Stored data:

=== Section Start ===

-- ==== Sys2Proof/Laws/Ops.lean ====
section
/-! SUPPORT. Laws of the shared operations: what a fault raised or cleared, an event log entry, a journal record and a refused
write can change. -/
namespace Sys2Proof.Machine
set_option Elab.async false

/-! ### The event log (R519) and the journal (R493) -/

@[simp] theorem State.logEvent_now (s : State) (code kind inst : Nat) : (s.logEvent code kind inst).now = s.now := by
  unfold State.logEvent; dsimp only; repeat' split
  all_goals rfl
@[simp] theorem State.logEvent_sys (s : State) (code kind inst : Nat) : (s.logEvent code kind inst).sys = s.sys := by
  unfold State.logEvent; dsimp only; repeat' split
  all_goals rfl
@[simp] theorem State.logEvent_gov (s : State) (code kind inst : Nat) : (s.logEvent code kind inst).gov = s.gov := by
  unfold State.logEvent; dsimp only; repeat' split
  all_goals rfl
@[simp] theorem State.logEvent_img (s : State) (code kind inst : Nat) : (s.logEvent code kind inst).img = s.img := by
  unfold State.logEvent; dsimp only; repeat' split
  all_goals rfl
@[simp] theorem State.logEvent_bring (s : State) (code kind inst : Nat) : (s.logEvent code kind inst).bring = s.bring := by
  unfold State.logEvent; dsimp only; repeat' split
  all_goals rfl
@[simp] theorem State.logEvent_pwr (s : State) (code kind inst : Nat) : (s.logEvent code kind inst).pwr = s.pwr := by
  unfold State.logEvent; dsimp only; repeat' split
  all_goals rfl
@[simp] theorem State.logEvent_fpl (s : State) (code kind inst : Nat) : (s.logEvent code kind inst).fpl = s.fpl := by
  unfold State.logEvent; dsimp only; repeat' split
  all_goals rfl
@[simp] theorem State.logEvent_vfe (s : State) (code kind inst : Nat) : (s.logEvent code kind inst).vfe = s.vfe := by
  unfold State.logEvent; dsimp only; repeat' split
  all_goals rfl
@[simp] theorem State.logEvent_cor (s : State) (code kind inst : Nat) : (s.logEvent code kind inst).cor = s.cor := by
  unfold State.logEvent; dsimp only; repeat' split
  all_goals rfl
@[simp] theorem State.logEvent_cal (s : State) (code kind inst : Nat) : (s.logEvent code kind inst).cal = s.cal := by
  unfold State.logEvent; dsimp only; repeat' split
  all_goals rfl
@[simp] theorem State.logEvent_swp (s : State) (code kind inst : Nat) : (s.logEvent code kind inst).swp = s.swp := by
  unfold State.logEvent; dsimp only; repeat' split
  all_goals rfl
@[simp] theorem State.logEvent_sol (s : State) (code kind inst : Nat) : (s.logEvent code kind inst).sol = s.sol := by
  unfold State.logEvent; dsimp only; repeat' split
  all_goals rfl
@[simp] theorem State.logEvent_fil (s : State) (code kind inst : Nat) : (s.logEvent code kind inst).fil = s.fil := by
  unfold State.logEvent; dsimp only; repeat' split
  all_goals rfl
@[simp] theorem State.logEvent_mon (s : State) (code kind inst : Nat) : (s.logEvent code kind inst).mon = s.mon := by
  unfold State.logEvent; dsimp only; repeat' split
  all_goals rfl
@[simp] theorem State.logEvent_prt (s : State) (code kind inst : Nat) : (s.logEvent code kind inst).prt = s.prt := by
  unfold State.logEvent; dsimp only; repeat' split
  all_goals rfl
@[simp] theorem State.logEvent_tmp (s : State) (code kind inst : Nat) : (s.logEvent code kind inst).tmp = s.tmp := by
  unfold State.logEvent; dsimp only; repeat' split
  all_goals rfl
@[simp] theorem State.logEvent_ops (s : State) (code kind inst : Nat) : (s.logEvent code kind inst).ops = s.ops := by
  unfold State.logEvent; dsimp only; repeat' split
  all_goals rfl
@[simp] theorem State.logEvent_alm (s : State) (code kind inst : Nat) : (s.logEvent code kind inst).alm = s.alm := by
  unfold State.logEvent; dsimp only; repeat' split
  all_goals rfl
@[simp] theorem State.logEvent_out (s : State) (code kind inst : Nat) : (s.logEvent code kind inst).out = s.out := by
  unfold State.logEvent; dsimp only; repeat' split
  all_goals rfl
@[simp] theorem State.logEvent_free (s : State) (code kind inst : Nat) : (s.logEvent code kind inst).free = s.free := by
  unfold State.logEvent; dsimp only; repeat' split
  all_goals rfl
@[simp] theorem State.logEvent_pending (s : State) (code kind inst : Nat) : (s.logEvent code kind inst).pending = s.pending := by
  unfold State.logEvent; dsimp only; repeat' split
  all_goals rfl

=== Section End ===

THE PROBLEM: All of the data above should be reproduced word for word.

PROBLEM SOLUTION:
-- ==== Sys2Proof/Laws/Ops.lean ====
section
/-! SUPPORT. Laws of the shared operations: what a fault raised or cleared, an event log entry, a journal record and a refused
write can change. -/
namespace Sys2Proof.Machine
set_option Elab.async false

/-! ### The event log (R519) and the journal (R493) -/

@[simp] theorem State.logEvent_now (s : State) (code kind inst : Nat) : (s.logEvent code kind inst).now = s.now := by
  unfold State.logEvent; dsimp only; repeat' split
  all_goals rfl
@[simp] theorem State.logEvent_sys (s : State) (code kind inst : Nat) : (s.logEvent code kind inst).sys = s.sys := by
  unfold State.logEvent; dsimp only; repeat' split
  all_goals rfl
@[simp] theorem State.logEvent_gov (s : State) (code kind inst : Nat) : (s.logEvent code kind inst).gov = s.gov := by
  unfold State.logEvent; dsimp only; repeat' split
  all_goals rfl
@[simp] theorem State.logEvent_img (s : State) (code kind inst : Nat) : (s.logEvent code kind inst).img = s.img := by
  unfold State.logEvent; dsimp only; repeat' split
  all_goals rfl
@[simp] theorem State.logEvent_bring (s : State) (code kind inst : Nat) : (s.logEvent code kind inst).bring = s.bring := by
  unfold State.logEvent; dsimp only; repeat' split
  all_goals rfl
@[simp] theorem State.logEvent_pwr (s : State) (code kind inst : Nat) : (s.logEvent code kind inst).pwr = s.pwr := by
  unfold State.logEvent; dsimp only; repeat' split
  all_goals rfl
@[simp] theorem State.logEvent_fpl (s : State) (code kind inst : Nat) : (s.logEvent code kind inst).fpl = s.fpl := by
  unfold State.logEvent; dsimp only; repeat' split
  all_goals rfl
@[simp] theorem State.logEvent_vfe (s : State) (code kind inst : Nat) : (s.logEvent code kind inst).vfe = s.vfe := by
  unfold State.logEvent; dsimp only; repeat' split
  all_goals rfl
@[simp] theorem State.logEvent_cor (s : State) (code kind inst : Nat) : (s.logEvent code kind inst).cor = s.cor := by
  unfold State.logEvent; dsimp only; repeat' split
  all_goals rfl
@[simp] theorem State.logEvent_cal (s : State) (code kind inst : Nat) : (s.logEvent code kind inst).cal = s.cal := by
  unfold State.logEvent; dsimp only; repeat' split
  all_goals rfl
@[simp] theorem State.logEvent_swp (s : State) (code kind inst : Nat) : (s.logEvent code kind inst).swp = s.swp := by
  unfold State.logEvent; dsimp only; repeat' split
  all_goals rfl
@[simp] theorem State.logEvent_sol (s : State) (code kind inst : Nat) : (s.logEvent code kind inst).sol = s.sol := by
  unfold State.logEvent; dsimp only; repeat' split
  all_goals rfl
@[simp] theorem State.logEvent_fil (s : State) (code kind inst : Nat) : (s.logEvent code kind inst).fil = s.fil := by
  unfold State.logEvent; dsimp only; repeat' split
  all_goals rfl
@[simp] theorem State.logEvent_mon (s : State) (code kind inst : Nat) : (s.logEvent code kind inst).mon = s.mon := by
  unfold State.logEvent; dsimp only; repeat' split
  all_goals rfl
@[simp] theorem State.logEvent_prt (s : State) (code kind inst : Nat) : (s.logEvent code kind inst).prt = s.prt := by
  unfold State.logEvent; dsimp only; repeat' split
  all_goals rfl
@[simp] theorem State.logEvent_tmp (s : State) (code kind inst : Nat) : (s.logEvent code kind inst).tmp = s.tmp := by
  unfold State.logEvent; dsimp only; repeat' split
  all_goals rfl
@[simp] theorem State.logEvent_ops (s : State) (code kind inst : Nat) : (s.logEvent code kind inst).ops = s.ops := by
  unfold State.logEvent; dsimp only; repeat' split
  all_goals rfl
@[simp] theorem State.logEvent_alm (s : State) (code kind inst : Nat) : (s.logEvent code kind inst).alm = s.alm := by
  unfold State.logEvent; dsimp only; repeat' split
  all_goals rfl
@[simp] theorem State.logEvent_out (s : State) (code kind inst : Nat) : (s.logEvent code kind inst).out = s.out := by
  unfold State.logEvent; dsimp only; repeat' split
  all_goals rfl
@[simp] theorem State.logEvent_free (s : State) (code kind inst : Nat) : (s.logEvent code kind inst).free = s.free := by
  unfold State.logEvent; dsimp only; repeat' split
  all_goals rfl
@[simp] theorem State.logEvent_pending (s : State) (code kind inst : Nat) : (s.logEvent code kind inst).pending = s.pending := by
  unfold State.logEvent; dsimp only; repeat' split
  all_goals rfl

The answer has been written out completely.